• [PROBLEM TO SOLVE]:
Up to and including the line with "rules name. -/", restate the records below word for word, beginning with their first line.

• [Stored items]:
-- ==== Sys2Proof/Certificates/Slice0/Obligations.lean ====
section
/-! DEFINITION. The statements about the model, by the rules of the spec they rest on. A response is
read where the model holds it, in the response slot of the agent served (log entry 6). -/

open Sys2Proof Sys2Proof.Machine

/-! ### Encodings -/

/-- Rules R71, R72, R77, R78, R82: decoding the encoding of a well-formed instruction gives it back,
every operand at every value, under every well-formed profile whose sent frames differ in their
first byte. -/
def Obligations.DecodeInvertsEncode : Prop :=
  ∀ (p : Profile) (i : Instr), p.wf = true → p.txDistinct = true → i.wellFormed p = true →
    ∃ e, encode p i = some e ∧ decode p e = .ok i

/-- Words of the spec's test vectors and frame tables, each the instruction the spec says it is. -/
def Obligations.SpecWordsDecode : Prop :=
  decodeCommand 0x1003040100000000 = .ok (.addg 3 4 true)
    ∧ decodeCommand 0x10FFFFFF00000000 = .ok (.addg 0xFF 0xFF true)
    ∧ decodeCommand 0x1200DEADBEEF1234 = .ok .gavail
    ∧ decodeCommand 0x300304C800000000 = .ok (.setgled 3 4 200)
    ∧ decodeCommand 0x4208100000000000 = .ok (.setupg 8 16)
    ∧ decodeCommand 0x51000001FFFE012C = .ok (.sendtilt 0 1 (-2) 300)
    ∧ decodeCommand 0x1600000000000000 = .error (.illegalOp 0x16)
    ∧ decodeRx refProfile [0x21, 0x03, 0x04] = .ok (.rxKeydn 3 4)
    ∧ decodeRx refProfile [0x50, 0x01, 0xFF] = .ok (.rxEnc 1 0xFF)
    ∧ decodeTx refProfile [0x06, 0x10, 0x08] = .ok (.txSize 16 8)
    ∧ decodeTx refProfile [0x81, 0x00, 0x01, 0x00, 0xFE, 0xFF, 0x2C, 0x01]
        = .ok (.txTilt 0 1 (-2) 300)

/-- Rules R70, R71: the fields of the command word are the slices the rules name. -/
def Obligations.FieldsAreTheNamedSlices : Prop :=
  ∀ cw : Command,
    (opField cw).toNat = cw.toNat / 2 ^ 56
    ∧ (aField cw).toNat = cw.toNat / 2 ^ 48 % 2 ^ 8
    ∧ (bField cw).toNat = cw.toNat / 2 ^ 40 % 2 ^ 8
    ∧ (cField cw).toNat = cw.toNat / 2 ^ 32 % 2 ^ 8
    ∧ (xField cw).toNat = cw.toNat / 2 ^ 32 % 2 ^ 16
    ∧ (yField cw).toNat = cw.toNat / 2 ^ 16 % 2 ^ 16
    ∧ (zField cw).toNat = cw.toNat % 2 ^ 16
    ∧ (bitZero (cField cw) = true ↔ cw.toNat / 2 ^ 32 % 2 = 1)
    ∧ (bitZero (bField cw) = true ↔ cw.toNat / 2 ^ 40 % 2 = 1)

/-- Rules R71, R72, R73, R82: each of the 28 values of the operation map decodes to the operation of
its row, with the fields of its format, and every other value is illegal. -/
def Obligations.OpMapIsExact : Prop :=
  opCodes.length = 28 ∧
  ∀ cw : Command,
    (opField cw = 0x10 → decodeCommand cw =
        .ok (.addg (aField cw) (bField cw) (bitZero (cField cw))))
    ∧ (opField cw = 0x11 → decodeCommand cw = .ok (.adda (aField cw) (bField cw)))
    ∧ (opField cw = 0x12 → decodeCommand cw = .ok .gavail)
    ∧ (opField cw = 0x13 → decodeCommand cw = .ok .aavail)
    ∧ (opField cw = 0x14 → decodeCommand cw = .ok .rdg)
    ∧ (opField cw = 0x15 → decodeCommand cw = .ok .rda)
    ∧ (opField cw = 0x20 → decodeCommand cw = .ok .poll)
    ∧ (opField cw = 0x21 → decodeCommand cw = .ok .rxbyte)
    ∧ (opField cw = 0x30 → decodeCommand cw = .ok (.setgled (aField cw) (bField cw) (cField cw)))
    ∧ (opField cw = 0x31 → decodeCommand cw = .ok (.clrgled (aField cw) (bField cw)))
    ∧ (opField cw = 0x32 → decodeCommand cw = .ok (.setaled (aField cw) (bField cw) (cField cw)))
    ∧ (opField cw = 0x33 → decodeCommand cw = .ok (.clraled (aField cw) (bField cw)))
    ∧ (opField cw = 0x34 → decodeCommand cw = .ok (.setall (aField cw)))
    ∧ (opField cw = 0x35 → decodeCommand cw = .ok .clrall)
    ∧ (opField cw = 0x36 → decodeCommand cw = .ok (.clrring (aField cw)))
    ∧ (opField cw = 0x37 → decodeCommand cw = .ok .refreshg)
    ∧ (opField cw = 0x38 → decodeCommand cw = .ok .refresha)
    ∧ (opField cw = 0x39 → decodeCommand cw = .ok .refresh)
    ∧ (opField cw = 0x3A → decodeCommand cw = .ok .sendsize)
    ∧ (opField cw = 0x3B → decodeCommand cw = .ok .sendrot)
    ∧ (opField cw = 0x40 → decodeCommand cw = .ok .init)
    ∧ (opField cw = 0x41 → decodeCommand cw = .ok .getinfo)
    ∧ (opField cw = 0x42 → decodeCommand cw = .ok (.setupg (aField cw) (bField cw)))
    ∧ (opField cw = 0x43 → decodeCommand cw = .ok (.setupa (aField cw)))
    ∧ (opField cw = 0x44 → decodeCommand cw = .ok (.setrot (aField cw)))
    ∧ (opField cw = 0x45 → decodeCommand cw = .ok (.rdreg (aField cw)))
    ∧ (opField cw = 0x50 → decodeCommand cw = .ok (.settilt (aField cw) (bitZero (bField cw))))
    ∧ (opField cw = 0x51 → decodeCommand cw =
        .ok (.sendtilt (aField cw) (xField cw) (yField cw) (zField cw)))
    ∧ (opField cw ∉ opCodes → decodeCommand cw = .error (.illegalOp (opField cw)))

/-- Rule R71: the bits outside a format's fields have no effect on decoding. -/
def Obligations.UnusedBitsAreIgnored : Prop :=
  ∀ cw cw' : Command, opField cw = opField cw' →
    (opField cw ∈ ([0x12, 0x13, 0x14, 0x15, 0x20, 0x21, 0x35, 0x37, 0x38, 0x39, 0x3A, 0x3B, 0x40,
        0x41] : List Byte) → decodeCommand cw = decodeCommand cw')
    ∧ (opField cw ∈ ([0x34, 0x36, 0x43, 0x44, 0x45] : List Byte) → aField cw = aField cw' →
        decodeCommand cw = decodeCommand cw')
    ∧ (opField cw ∈ ([0x11, 0x31, 0x33, 0x42] : List Byte) → aField cw = aField cw' →
        bField cw = bField cw' → decodeCommand cw = decodeCommand cw')
    ∧ (opField cw = 0x50 → aField cw = aField cw' → bitZero (bField cw) = bitZero (bField cw') →
        decodeCommand cw = decodeCommand cw')
    ∧ (opField cw ∈ ([0x30, 0x32] : List Byte) → aField cw = aField cw' → bField cw = bField cw' →
        cField cw = cField cw' → decodeCommand cw = decodeCommand cw')
    ∧ (opField cw = 0x10 → aField cw = aField cw' → bField cw = bField cw' →
        bitZero (cField cw) = bitZero (cField cw') → decodeCommand cw = decodeCommand cw')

• [TASK ANSWER]:
-- ==== Sys2Proof/Certificates/Slice0/Obligations.lean ====
section
/-! DEFINITION. The statements about the model, by the rules of the spec they rest on. A response is
read where the model holds it, in the response slot of the agent served (log entry 6). -/

open Sys2Proof Sys2Proof.Machine

/-! ### Encodings -/

/-- Rules R71, R72, R77, R78, R82: decoding the encoding of a well-formed instruction gives it back,
every operand at every value, under every well-formed profile whose sent frames differ in their
first byte. -/
def Obligations.DecodeInvertsEncode : Prop :=
  ∀ (p : Profile) (i : Instr), p.wf = true → p.txDistinct = true → i.wellFormed p = true →
    ∃ e, encode p i = some e ∧ decode p e = .ok i

/-- Words of the spec's test vectors and frame tables, each the instruction the spec says it is. -/
def Obligations.SpecWordsDecode : Prop :=
  decodeCommand 0x1003040100000000 = .ok (.addg 3 4 true)
    ∧ decodeCommand 0x10FFFFFF00000000 = .ok (.addg 0xFF 0xFF true)
    ∧ decodeCommand 0x1200DEADBEEF1234 = .ok .gavail
    ∧ decodeCommand 0x300304C800000000 = .ok (.setgled 3 4 200)
    ∧ decodeCommand 0x4208100000000000 = .ok (.setupg 8 16)
    ∧ decodeCommand 0x51000001FFFE012C = .ok (.sendtilt 0 1 (-2) 300)
    ∧ decodeCommand 0x1600000000000000 = .error (.illegalOp 0x16)
    ∧ decodeRx refProfile [0x21, 0x03, 0x04] = .ok (.rxKeydn 3 4)
    ∧ decodeRx refProfile [0x50, 0x01, 0xFF] = .ok (.rxEnc 1 0xFF)
    ∧ decodeTx refProfile [0x06, 0x10, 0x08] = .ok (.txSize 16 8)
    ∧ decodeTx refProfile [0x81, 0x00, 0x01, 0x00, 0xFE, 0xFF, 0x2C, 0x01]
        = .ok (.txTilt 0 1 (-2) 300)

/-- Rules R70, R71: the fields of the command word are the slices the rules name. -/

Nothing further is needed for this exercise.